Askye:
(in Angel)
I've been thinking about how Angel's encounter with Cordy and Connor will go, since this has turned into a soap opera.
Angel: "Cordy?? What's going on?"
Cordelia: "Oh god! Angel!"
Connor:???? Angel?
Cordy: "No, Connor, not like that...look--it's your father!"
Connor: "Angelus! what are you doing here."
Angel: I came to make sure you are safe. There's a giant cloven hoofed demon on the loose, it made the sky rain fire and told me that "She wasn't safe". What the hell is going on here???? Cordy what happened to "I love you but I need time?"
Connor: "You love him?"
Cordy: "Connor, baby, it's not like that. Trust me. Angel, it's not like that, trust me."
Connor & Angel: "What is it like?"
Cordy (to Angel): The world is ending in fire. Connor hasn't had anything real in his life and I wanted to give him this.

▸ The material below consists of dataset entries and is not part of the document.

-- ==== Sys2Proof/Machine/HostPort.lean ====
section
/-! DEFINITION. Host accesses at one clock edge (spec/20_memory.md R60 to R64, spec/60_exceptions.md R225, R226) and the lines a
host program is made of (spec/30_encoding.md R88). -/

namespace Sys2Proof.Machine

/-- A write to `RBC_CMD` (R131): decoded and run. -/
def rbcCommand (v : Word) (s : State) : Host.Outcome State Fault Refusal :=
  match decodeRbc v with
  | .instr i => exec i s
  | .illegal _ => rbcIllegal s

/-- A write to `CAP_CMD` (R164 to R166): decoded and run. -/
def capCommand (v : Word) (s : State) : Host.Outcome State Fault Refusal :=
  match decodeCap v with
  | .instr i => exec i s
  | .illegal _ => capIllegal s

/-- The register client's host access of this cycle, if any (R22, R62). A read changes nothing. -/
def rbcAccess (a : Option HostAccess) (s : State) : Host.Outcome State Fault Refusal :=
  match a with
  | none => .next s
  | some (.read _) => .next s
  | some (.write off v) => if off.toNat = 0 then rbcCommand v s else .next (s.setRbc (s.rbc.writeReg off v))

/-- The capture engine's host access of this cycle, if any (R28, R62). -/
def capAccess (a : Option HostAccess) (s : State) : Host.Outcome State Fault Refusal :=
  match a with
  | none => .next s
  | some (.read _) => .next s
  | some (.write off v) => if off.toNat = 0 then capCommand v s else .next (s.setCap (s.cap.writeReg off v))

/-- The offset of an access is one the host interface can express (R61). -/
def accessOk (a : Option HostAccess) : Bool :=
  match a with
  | none => true
  | some (.read off) => offsetOk off
  | some (.write off _) => offsetOk off

/-- What a read returns, given the window as it stands before the edge (R63, R226). -/
def readBack (window : Word → Word) (a : Option HostAccess) : Option Word :=
  match a with
  | some (.read off) => some (window off)
  | _ => none

/-- The host's read of a frame-buffer byte: while the capture that writes it is `BUSY` it is a race, and returns the byte before
or after the engine's write (R72, R222, U12). -/
def fbByte (s : State) (a : Word) : Byte :=
  if s.cap.busy && decide (s.cap.baseS.toNat ≤ a.toNat) &&
      decide (a.toNat < s.cap.baseS.toNat + s.cap.wS.toNat * s.cap.hS.toNat) && !Config.fbRaceSeesNew s.edge
  then s.memOld.view a.toNat
  else s.mem.view a.toNat

/-! ## The host's lines -/

/-- The accesses of a line in one clock cycle; a poll is a read (R88). -/
def HostLine.now (l : HostLine) : HostCycle :=
  match l with
  | .cycle c => c
  | .poll .rbc off _ _ => { rbc := some (.read off) }
  | .poll .cap off _ _ => { cap := some (.read off) }

/-- What the outside presents in this cycle. -/
def State.now (s : State) : HostCycle :=
  match s.host with
  | [] => {}
  | l :: _ => l.now

/-- A window as the host reads it before the edge. -/
def State.window (s : State) (b : Block) (off : Word) : Word :=
  match b with
  | .rbc => s.rbc.readReg off
  | .cap => s.cap.readReg off

/-- The lines left after this cycle: a poll stays until its field equals the value polled for (R88). -/
def State.hostAfter (s : State) : List HostLine :=
  match s.host with
  | [] => []
  | .cycle _ :: rest => rest
  | .poll b off mask want :: rest => if s.window b off &&& mask = want then rest else s.host

end Sys2Proof.Machine
end

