/-! ## The bus -/

/-- R104 to R109 (B1 to B10): the two outputs in every quarter-step of the conditions and of every bit cell of a byte. A byte written
goes out most significant bit first, cell `k` carrying bit `7 - k`, and the ACK cell is released; a byte read is released in all
nine cells, and is assembled most significant bit first. `cellSh` is the shift register from cell to cell. -/
def Obligations.PrimitivesDriveTheirWaveform : Prop :=
  (∀ (bitc : Fin 9) (sh : Byte),
      ([0, 1, 2] : List (Fin 4)).map (fun q => driveOf .start bitc q sh) = [(true, true), (true, false), (false, false)] ∧
      ([0, 1, 2, 3] : List (Fin 4)).map (fun q => driveOf .restart bitc q sh) =
        [(false, true), (true, true), (true, false), (false, false)] ∧
      ([0, 1, 2] : List (Fin 4)).map (fun q => driveOf .stop bitc q sh) = [(false, false), (true, false), (true, true)]) ∧
    (∀ (b : Byte) (smp : Nat → Bool) (k : Fin 9),
      ([0, 1, 2, 3] : List (Fin 4)).map (fun q => driveOf (.writeByte b) k q (cellSh (.writeByte b) smp b k)) =
        let v := if k = 8 then true else b.getLsbD (7 - k)
        [(false, v), (true, v), (true, v), (false, v)]) ∧
    (∀ (sh : Byte) (k : Fin 9),
      ([0, 1, 2, 3] : List (Fin 4)).map (fun q => driveOf .readByte k q sh) =
        [(false, true), (true, true), (true, true), (false, true)]) ∧
    ∀ (sh : Byte) (smp : Nat → Bool) (i : Nat), i < 8 →
      (cellSh .readByte smp sh 8).getLsbD (7 - i) = smp i ∧
        shiftCell .readByte 8 (cellSh .readByte smp sh 8) (smp 8) = cellSh .readByte smp sh 8

/-- R108, R109 with R101, R104 on the machine: from the first quarter-step of a byte, whatever the slave and the host do short of
reset, each of the 36 quarter-steps comes in its turn and is held for `I2C_TQ_CYCLES` edges; `SCL` is high in the middle two of a
cell, and `SDA` carries bit `7 - k` of a byte written in cell `k`, and is released in the ACK cell and in all cells of a read. -/
def Obligations.BytesAreDrivenBitByBit : Prop :=
  ∀ (s : State) (p : Prim), s.Inv → s.hostOrdinary = true → s.rbc.sym = some p → p.isByte = true →
    s.rbc.bitc = 0 → s.rbc.q = 0 → s.rbc.tick = 0 → (∀ b, p = .writeByte b → s.rbc.sh = b) →
    ∀ (k : Fin 9) (q : Fin 4) (j : Nat), j < s.params.tqCycles →
      ∃ t, Sys2Proof.core.run ((4 * k.val + q.val) * s.params.tqCycles + j) s = .next t ∧
        t.rbc.sym = some p ∧ t.rbc.bitc = k ∧ t.rbc.q = q ∧ t.rbc.tick = j ∧
        t.rbc.scl = (decide (q = 1) || decide (q = 2)) ∧
        t.rbc.sda = match p with
          | .writeByte b => if k = 8 then true else b.getLsbD (7 - k)
          | _ => true

/-- R101: a quarter-step just driven is held for `I2C_TQ_CYCLES` edges: nothing but the tick, and the registers the host may write,
moves before the last of them, whatever the host does short of reset. -/
def Obligations.QuarterStepIsHeldForItsCycles : Prop :=
  ∀ (s : State) (p : Prim), s.Inv → s.hostOrdinary = true → s.rbc.sym = some p → s.rbc.tick = 0 →
    ∀ k, k < s.params.tqCycles → ∃ t, Sys2Proof.core.run k s = .next t ∧
      t.rbc = { s.rbc with tick := k, addr := t.rbc.addr, wdata := t.rbc.wdata, ovr := t.rbc.ovr } ∧
      t.trace = s.trace ∧ t.slave = s.slave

Angel: So, it's a pity fuck.
Cordy: Well, not exactly.
Connor: what's a pity fuck?
Cordy: No, baby, it's not like that.
Angel: Cordy, you said you got all your memories back, including the ones from Sunnydale. How many times did Buffy avert an Apocalypse? Just because it looks like the end of the world doesn't mean the world will end.
Cordy: But! Rain of Fire!
Angel: Marketing Ploy.
Connor: Pity fuck?
Cordy: No, baby, I promise, it's not like that.
thanks!
Very odd -- all I did was change "white" to "#ffffff"
Steph L.:
Can you decipher that for the linear among us?
Fay, in Smallville (context? Who needs it?):
I forget about the need for a bushel - I'm all with the waving my light around, and then suddenly I notice that the other lights are either becomingly shrouded by bushels or else pretty dim, and then I'm all OhFuckI'mBeingObnoxiousAgain! And then there's the little rush of mortified guilt. And a few minutes later the cheerful swinging around of the unhidden light again, like Lady Liberty on E.
I went back and fixed this post:
Ellen S. "Coffee On My Monitor" Nov 18, 2002 2:18:15 pm EST
Because Ellen had snagged the wrong starting quote. Betsy and I were talking about Angus, not Jennifer Crusie or Jim Crace.
Fay: I have my own minion train!!!
amych: I need to be on the minion train. If you don't let me, I'll crash all the Minion Board Meetings.
I'll eavesdrop and hear about your Evil Plans, and run and do your Evil Bidding before the
other minions even find the keys to their cars! ('Cause I hid them, you see.) I'll dress
exactly like all the other minions, and when people ask me at parties and such if I'm a
Minion of Fay, I'll say that I am. And when the tabloids call to confirm rumors that I am not
actually a minion, I'll say, "No comment," but then I'll whisper, "Off the record?
Totally
a
minion."
Betsy in Natter (because she is me):
I was reading yet another article about the Leonids tonight. I realized that not only was I not getting out of bed at 2:30 for the Leonids, I wouldn't get out of bed if I knew they were going to be purple and gold and spell out "Mene Mene Tekel Upharsin George Bush This Means You".
RL, much as I'm flattered at the attribution, I don't remember writing that minion-of-Fay post. Maybe it was amyth?
Oh, probably, sorry. You've got similar cadences as well as similar names. I'm on this crappy public computer and its fonts are completely whacko, I can barely read.
From NAFDA Buffy, re: Spike:
Betsy Hanes Perry
She sure was doing a convincing job of picking him up in the bar, then.
Trudy Booth
Who wouldn't?
Betsy Hanes Perry
Well, me. I'd go all fumfuh and embarrassed and "er, can I have your toothograph?"